/-- An accepted packet of a type, with its dependency at 0x50900. -/
def waits (typ : Nat) (met : Bool) (dval : DWord) : Accepted :=
  { idx := 0, pkt := { typ := typ, dsig := 0x50900, dval := dval, g0 := 1, g1 := 1, g2 := 1 }, met := met }
noncomputable def accepted (a : Accepted) : State := withQueue { ring16 with accepted := [a] }
theorem wit_Dependencies : ((accepted (waits 2 false 0)).queue 1 0).nextStart = some (waits 2 false 0) ∧
    (accepted (waits 2 false 0)).vdActive 1 = true ∧
    (∃ s1 bs, (accepted (waits 2 false 0)).quayReadSig 0 1 0 0 0x50900 = .ok s1 bs ∧
      decide ((dw (bytesNat bs)).toInt ≤ (0 : DWord).toInt) = true) ∧
    (∃ s1 bs, (accepted (waits 2 false (-1))).quayReadSig 0 1 0 0 0x50900 = .ok s1 bs ∧
      decide ((-1 : DWord).toInt < (dw (bytesNat bs)).toInt) = true) := by
  refine ⟨?_, ?_, read_of ?_, read_of ?_⟩ <;> decide +kernel
theorem wit_PacketStarts : (accepted (waits 0 true 0)).toStart 1 0 0 = some (waits 0 true 0) ∧
    (accepted (waits 1 true 0)).toStart 1 0 1 = some (waits 1 true 0) ∧
    (accepted (waits 2 true 0)).toStart 1 0 2 = some (waits 2 true 0) ∧
    (accepted (waits 3 true 0)).toStart 1 0 3 = some (waits 3 true 0) := by decide +kernel

/-- A kernel of one block to place, on a quad with room, and with more rows than a core holds. -/
def launched (alloc : Nat) : Kernel :=
  { id := 9, vd := 1, q := 0, pkt := 0, home := 0, desc := { alloc := alloc, bundles := 1, rbuf := 4, split := 1 } }
noncomputable def placing (alloc : Nat) : State := { base [] with kernels := [launched alloc], blocks := [], bundles := [], threads := [], gangs := [] }
theorem wit_Placement : (placing 128).vdActive 1 = true ∧ (placing 128).quayRuns 0 = true ∧ ((placing 128).rehomeOne 0 1).isNone = true ∧
    ((placing 128).resumeCoop 0 1).isNone = true ∧ (placing 128).firstGang 0 1 = some (9, none) ∧
    ((placing 128).ke 9).desc.cooperative = false ∧ (((placing 128).ke 9).planOf 0).blocks = [0] := by
  decide +kernel
theorem wit_Placement_fits : ((placing 128).placeLowest (launched 128) ((launched 128).planOf 0)).isSome = true ∧
    ((placing 128).placeGang (launched 128) ((launched 128).planOf 0) 0 0).isSome = true := by
  decide +kernel
theorem wit_Placement_full : ((placing 65536).placeLowest (launched 65536) ((launched 65536).planOf 0)) = none := by decide +kernel

/-- A packet whose work is over, without a signal, with one at a mapped address, and with one at an unmapped address. -/
noncomputable def finished (csig : DWord) : State :=
  { placing 128 with kernels := [{ launched 128 with csig := csig, typ := 2 }] }
theorem wit_PacketEnds : (finished 0).hasKe 9 = true ∧ (finished 0).workOver ((finished 0).ke 9) = true ∧
    (finished 0).signalling 9 = false ∧ ((finished 0).ke 9).csig = 0 ∧ (finished 0x50800).workOver ((finished 0x50800).ke 9) = true ∧
    readFails ((finished 0x50800).quayReach 0 1 192 0 0x50800 .write) = 0 ∧ (finished 0x50800).devPoisoned 0x50800 8 = false ∧
    readFails ((finished 0x68000).quayReach 0 1 192 0 0x68000 .write) = 1 := by
  decide +kernel

/-! ## Harbour -/

/-- A call of a ring with arguments. -/
def slotOf (ring : Nat) (a : List DWord) : CallSlot :=
  { ring := ring, gpa := 0x58000, op := 0, tag := 0, a0 := a.getD 0 0, a1 := a.getD 1 0, a2 := a.getD 2 0, a3 := a.getD 3 0, a4 := a.getD 4 0 }

/-- The call of a tenant whose ring stands in mapped memory; and the machine after a boot that failed early. -/
theorem wit_CallRules : (base []).callsDead = false ∧ ({ State.reset with boot := { status := 1 } } : State).callsDead = true ∧
    (slotOf 1 [0, 0, 0, 0, 1]).a4 ≠ 0 ∧ (slotOf 1 []).ring ≠ 0 ∧ (slotOf 0 []).ring = 0 ∧ (base []).hasVd 1 = true ∧
    (base []).stage2 1 ((slotOf 1 []).gpa + 48) = some 0x58030 ∧ (base []).stage2 1 ((slotOf 1 []).gpa + 56) = some (0x58030 + 8) ∧
    (base []).devPoisoned 0x58030 16 = false ∧
    0x58000 + 64 ≤ 2 ^ 47 := by decide +kernel
/-- A call in a slot of host memory, and its ring while it waits for the zero-length read. -/
noncomputable def ending (reqs : List HostReq) : State :=
  { hosted.modVd 1 fun v => { v with ctl := { v.ctl with busy := true, ending := some (0, some 5) } } with reqs := reqs }
theorem wit_CallRules_host : hosted.place 1 (2 ^ 47) .write = some (.host 1 0 (2 ^ 47)) ∧ (ending []).hasVd 1 = true ∧
    ((ending []).ctl 1).ending = some (0, some 5) := by decide +kernel

/-- SET_WEIGHT 1 to 64 and 1 to 255, SET_METER's limits, SET_IRQ of both rings, QUERY in and out of a table, SET_RANK. -/
theorem wit_TableCalls : (base []).namesVd 1 = true ∧ (1 ≤ 64 ∧ 64 ≤ 64 ∧ 255 ≤ 255) ∧
    ((base []).vds.map fun v => if v.id = 1 then 1024 else v.rate).sum ≤ 1024 ∧
    (bitsOf 0x40008005 31 30 ≠ 3 ∧ bitsOf 0x40008005 29 17 = 0 ∧ bitsOf 0x40008005 14 11 = 0 ∧ 0x40008005 < 2 ^ 32) ∧
    ((base []).vd 1).conf = false ∧ (base []).tableEntry 0 511 = some 0 ∧ (base []).tableEntry 0 512 = none ∧
    (base []).tableEntry 4 0 = none ∧ ((base []).parts.getD 0 {}).pstate ≠ 0 ∧ bitsOf 0xC0000001 29 19 = 0 ∧
    (base []).namesLocked (rankOf 1023 0) = false ∧ (base []).namesLocked (rankOf 1023 0xC0000001) = false ∧
    (base []).feature 6 = true ∧ State.reset.feature 6 = false := by decide +kernel
noncomputable def confidential (st : Nat) : State := (base []).modVd 1 fun v => { v with conf := true, vfn := 1, tdisp := { state := st } }
theorem wit_TableCalls_shared : (confidential 0).callsDead = false ∧ ((confidential 0).vd 1).conf = true ∧
    (assocGet 0 ((confidential 0).vd 1).s2).isSome = true ∧ ((confidential 0).vd 1).tdisp.state = 0 ∧
    bitsOf (0 : Nat) 31 30 = (((confidential 0).vd 1).irqs.getD 0 {}).owner := by decide +kernel

/-- A paging VD with a fault record, and an aperture. -/
def aFault : FaultRec := { fid := 7, vpage := 6, level := 4, kind := 0, src := 0, parties := [], entry := some (0x40030, 0) }
noncomputable def paging (fs : List FaultRec) (pool : List Nat) : State :=
  (base []).modVd 1 fun v =>
    { v with dpage := true, faults := fs, pool := pool
             aps := [(0, { v := true, rd := true, wr := true, gbase := 2 ^ 26, glen := 1 })] }
theorem wit_TranslationCalls : (paging [aFault] []).callsDead = false ∧ 0x10000 % 256 = 0 ∧
    ((paging [aFault] []).stage2 1 0x10000).isSome = true ∧
    (((paging [aFault] []).vd 1).faults.find? fun f => f.fid == 7) = some aFault ∧ ((paging [aFault] []).vd 1).dpage = true ∧
    (∀ k < 2, (paging [aFault] []).frameOk 1 (0x70000 + 65536 * k) = true) ∧
    (paging [aFault] []).inAperture 1 (2 ^ 47) (131072 * 16) = true ∧ 2 ^ 47 % 131072 = 0 ∧
    (∀ x ∈ ((paging [aFault] []).vd 1).versions, x.state ≠ 1) ∧ (paging [aFault] []).hasVd 1 = true ∧
    scratchBase - 65536 + 65536 * 1 ≤ scratchBase ∧ 65536 * (scratchBase / 65536) = scratchBase := by decide +kernel
/-- A shoot-down that ends when an old posted write has left. -/
def anOldPost : PostWait := { vd := 1, ap := 0, port := 0, haddr := 2 ^ 21, stream := 0, ats := false, n := 4, v := 0, old := true }
noncomputable def shot (ps : List PostWait) : State :=
  { (paging [] []).modVd 1 fun v => { v with shot := some (slotOf 1 [1]) } with posts := ps }
theorem wit_TranslationCalls_shot : ((shot [anOldPost]).vd 1).shot = some (slotOf 1 [1]) ∧
    (∃ x ∈ (shot [anOldPost]).posts, x.vd = 1 ∧ x.old = true) ∧ ((shot []).vd 1).shot = some (slotOf 1 [1]) ∧ (shot []).posts = [] := by
  decide +kernel
/-- A first aperture of VD 1: V, RD, GBASE 2^26, GLEN 1. -/
def apWord : Nat := 2 ^ 16 + 2 ^ 17 + 2 ^ 31 * 2 ^ 26 + 2 ^ 58
theorem wit_TranslationCalls_aperture : (base []).callsDead = false ∧ (base []).hasVd 1 = true ∧ apWord % 2 ^ 64 % 65536 = 0 ∧
    (base []).badAperture ((base []).vd 1) 15 (apertureOf apWord) = false ∧ ((base []).vd 1).locked = false ∧
    ((assocGet 15 ((base []).vd 1).aps).getD {}).v = false ∧ (apertureOf apWord).v = true := by decide +kernel

/-- A page entry with ZF, and one in a backing slot; a pool with and without a frame. -/
noncomputable def pageIn (e : Nat) (pool : List Nat) : State := paging [{ aFault with entry := some (0x40030, e) }] pool
/-- The entry of a page in a backing slot, and of a zero-filled one; and the first's VD with a backing store on an up port. -/
def inSlot : Nat := 2 ^ 58
def zeroFilled : Nat := 2 ^ 59
noncomputable def backed : State :=
  let s := (pageIn inSlot []).modVd 1 fun v => { v with backing := some (2 ^ 47, 4) }
  { s with ports := [{ up := true }] ++ s.ports.drop 1 }
/-- What a page-in takes from its pool. -/
noncomputable def frameOf (s : State) : Option Nat := ((s.modVd 1 fun v => { v with bud := v.bud - 1 }).takeFrame 1).map (·.1)
theorem wit_PageIns : ((pageIn inSlot []).vd 1).faults = [{ aFault with entry := some (0x40030, inSlot) }] ∧
    ((pageIn zeroFilled []).vd 1).faults = [{ aFault with entry := some (0x40030, zeroFilled) }] ∧ aFault.fid = 7 ∧
    ((pageIn inSlot []).vd 1).dpage = true ∧ 0 < ((pageIn inSlot []).vd 1).bud ∧
    (((pageIn inSlot []).modVd 1 fun v => { v with bud := 0 }).vd 1).bud ≤ 0 ∧ pteZf zeroFilled = true ∧ pteBacked inSlot = true ∧ pteZf inSlot = false ∧
    (∃ s0, backed.readSlotPage 1 7 0 = .wait s0) ∧ frameOf (pageIn zeroFilled []) = none ∧
    frameOf (pageIn zeroFilled [0x70000]) = some 0x70000 ∧ (pageIn zeroFilled [0x70000]).stage2 1 0x70000 = some 0x70000 ∧
    Memory.wf (pageIn zeroFilled []).mem = true ∧ (List.replicate 65536 (0 : Byte)).length = 65536 := by
  refine ⟨?_, ?_, ?_, ?_, ?_, ?_, ?_, ?_, ?_, wait_of ?_, ?_, ?_, ?_, ?_, List.length_replicate⟩ <;> decide +kernel

/-- Partition 0 with a quad of its own and a pool of two blocks. -/
noncomputable def pooled : State :=
  let s := base []
  { s with owner := (s.owner.set 1 { kind := 2, part := 0 }).set 2 { kind := 2, part := 0 } }
theorem wit_CreationCalls : pooled.callsDead = false ∧ pooled.partFault 0 30 0 = none ∧ pooled.partFault 1 1 5 = none ∧
    pooled.partFault 0 31 0 = some 3 ∧ (pooled.parts.getD 0 {}).pstate ≠ 0 ∧ (pooled.parts.getD 0 {}).nquad ≠ 0 ∧
    (pooled.parts.getD 1 {}).pstate = 0 ∧ 2 ≤ (pooled.poolBlocks 0).length ∧ pooled.freeVd = some 2 ∧ 0x701 % 256 ≠ 0 ∧
    pooled.feature 5 = true ∧ pooled.feature 4 = true ∧ pooled.feature 7 = true ∧ (0x701).testBit 10 = true ∧
    pooled.deadSeals.contains 2 = false ∧ ({ pooled with deadSeals := [2] } : State).deadSeals.contains 2 = true := by
  decide +kernel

▸ **WORK TO BE COMPLETED**: Return the span of lines in the data above that opens at the line with "(accepted (waits 1" and closes at the line with "readFails ((finished 0x50800).quayReach", exactly, ends included, nothing else.

▸ **RESULT BELOW**:
    (accepted (waits 1 true 0)).toStart 1 0 1 = some (waits 1 true 0) ∧
    (accepted (waits 2 true 0)).toStart 1 0 2 = some (waits 2 true 0) ∧
    (accepted (waits 3 true 0)).toStart 1 0 3 = some (waits 3 true 0) := by decide +kernel

/-- A kernel of one block to place, on a quad with room, and with more rows than a core holds. -/
def launched (alloc : Nat) : Kernel :=
  { id := 9, vd := 1, q := 0, pkt := 0, home := 0, desc := { alloc := alloc, bundles := 1, rbuf := 4, split := 1 } }
noncomputable def placing (alloc : Nat) : State := { base [] with kernels := [launched alloc], blocks := [], bundles := [], threads := [], gangs := [] }
theorem wit_Placement : (placing 128).vdActive 1 = true ∧ (placing 128).quayRuns 0 = true ∧ ((placing 128).rehomeOne 0 1).isNone = true ∧
    ((placing 128).resumeCoop 0 1).isNone = true ∧ (placing 128).firstGang 0 1 = some (9, none) ∧
    ((placing 128).ke 9).desc.cooperative = false ∧ (((placing 128).ke 9).planOf 0).blocks = [0] := by
  decide +kernel
theorem wit_Placement_fits : ((placing 128).placeLowest (launched 128) ((launched 128).planOf 0)).isSome = true ∧
    ((placing 128).placeGang (launched 128) ((launched 128).planOf 0) 0 0).isSome = true := by
  decide +kernel
theorem wit_Placement_full : ((placing 65536).placeLowest (launched 65536) ((launched 65536).planOf 0)) = none := by decide +kernel

/-- A packet whose work is over, without a signal, with one at a mapped address, and with one at an unmapped address. -/
noncomputable def finished (csig : DWord) : State :=
  { placing 128 with kernels := [{ launched 128 with csig := csig, typ := 2 }] }
theorem wit_PacketEnds : (finished 0).hasKe 9 = true ∧ (finished 0).workOver ((finished 0).ke 9) = true ∧
    (finished 0).signalling 9 = false ∧ ((finished 0).ke 9).csig = 0 ∧ (finished 0x50800).workOver ((finished 0x50800).ke 9) = true ∧
    readFails ((finished 0x50800).quayReach 0 1 192 0 0x50800 .write) = 0 ∧ (finished 0x50800).devPoisoned 0x50800 8 = false ∧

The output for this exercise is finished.